Code generated pattern wrap on 3D


#1

Hello, I have been to trying to program a cuboid with surfaces rendered in code generated patterns (image attached). While there is a texture function for wrapping images, I couldn’t find anything for SVG’s or code generated patterns. Also, it seems texture wrap doesn’t export for pdf/svg on renderers like P3D or OpenGL. I would like to render the final output as PDF or SVG. Does anyone know how to do this?

Thanks.


#2

Hi! What about drawing 6 planes with 6 textures? Maybe create your own function like mycube(x, y, z, w, h, d, tex1, tex2, tex3, tex4, tex5, tex6)? Would that work?


#3

@hamoid I was thinking of that as the last option, but may be I shall give it a try. To reduce some complexity, is there a way to vector mask/map procedural textures onto a 3d plane?


#4

I think there are two ways to get what you want:

  1. With textures. You draw 3 shapes with 4 vertices each, like in https://processing.org/reference/texture_.html Each vertex has the screen space coordinates and the texture coordinates. I find it easier to work with textureMode(NORMAL);, so the texture coordinates are normalized (between 0.0 and 1.0 instead of using pixel sizes, which change depending on the specific texture you use).

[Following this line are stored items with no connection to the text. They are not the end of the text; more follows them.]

-- ==== Sys2Proof/Machine/RingOps.lean ====
section
/-!
DEFINITION. Machine/RingOps.lean: the JoenLink node (R361 to R380): arrival and forwarding of a frame, carriage slots, mailbox, roll call,
time transfer.
-/

namespace Sys2Proof.Machine

/-- Change ring port `p`. -/
def State.onPort (s : State) (p : Fin 2) (f : RingPort → RingPort) : State :=
  { s with node := { s.node with ports := vmod s.node.ports p f } }

/-- The other port. -/
def otherPort (p : Fin 2) : Fin 2 := 1 - p

/-- The ring runs: in Run, Watch, Standby and Quiet, and not in Hold, Off or reset (R363), from step 5 of a start (R488); in a shut-down it
stops 5.0 ms after its turn (R495). -/
def ringRuns (s : State) : Bool := awake s && portsOn s && s.start.ran

/-- RINGa_TXDIS of both ports (Table 14-10, R384, R495): high in Hold, Off and reset, and from 5.0 ms into a shut-down. -/
def ringTxDisable (s : State) : Bool := !ringRuns s

/-- FTYPE, VERSION, SEQ and RING_ID of a payload (Table 14-1). -/
def frameType (b : List Byte) : Nat := fieldAt 0 1 b
def frameSeq (b : List Byte) : Nat := fieldAt 2 2 b
def frameRing (b : List Byte) : Nat := fieldAt 6 2 b

/-- A JoenLink frame of type `k` (R364). -/
def isFrame (k : Nat) (b : List Byte) : Bool := 32 ≤ b.length && frameType b == k && fieldAt 1 1 b == 1

/-- The node processes frames of this RING_ID: its own, and it has an address (R364). -/
def forNode (s : State) (b : List Byte) : Bool := s.nat K.ringAddress != 0 && frameRing b == s.nat K.ringId

/-- The port that a frame received on `p` leaves by: back out of `p` while the other port loops (R373). -/
def outPort (s : State) (p : Fin 2) : Fin 2 := if (s.node.ports[otherPort p]).looped then p else otherPort p

/-- The frame turns back here. -/
def turnsBack (s : State) (p : Fin 2) : Bool := (s.node.ports[otherPort p]).looped

/-- Residence of a frame in ps (R362). -/
def residence (rx : RxFrame) : Nat := 480000 + rx.residence

/-- A frame is longer than 4,200 bytes from destination address to FCS (R361). -/
def tooLong (b : List Byte) : Bool := 4200 < b.length + 18

/-- Set RING_FLAGS[1] LOOPED in place. -/
def setLooped (b : List Byte) : List Byte :=
  overlay 4 [(b.getD 4 0) ||| 2#8] b
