-- ==== Sys2Proof/Machine/Dispatch.lean ====
section
/-!
DEFINITION. Machine/Dispatch.lean: one arm per command, each one direct call of its meaning.
-/

namespace Sys2Proof.Machine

Since you want to generate your texture, you can create a PGraphics, draw into it and later use it as a texture for your planes.

This works, but if you want to print the result large it’s not ideal, because the pattern on each side is a bitmap and it may look pixelated if your texture is not high res enough.

  1. Deforming the coordinate system with shearX(), shearY(), rotate etc. to simulate the perspective. It may be tricky to position each plane on the right location, but once done, you could call any function including ellipse() to draw on the planes directly as if they were 3 displays, without using any temporary PGraphics. This should produce a completely vector based result, so if you created an SVG or PDF you can print them as large as you want.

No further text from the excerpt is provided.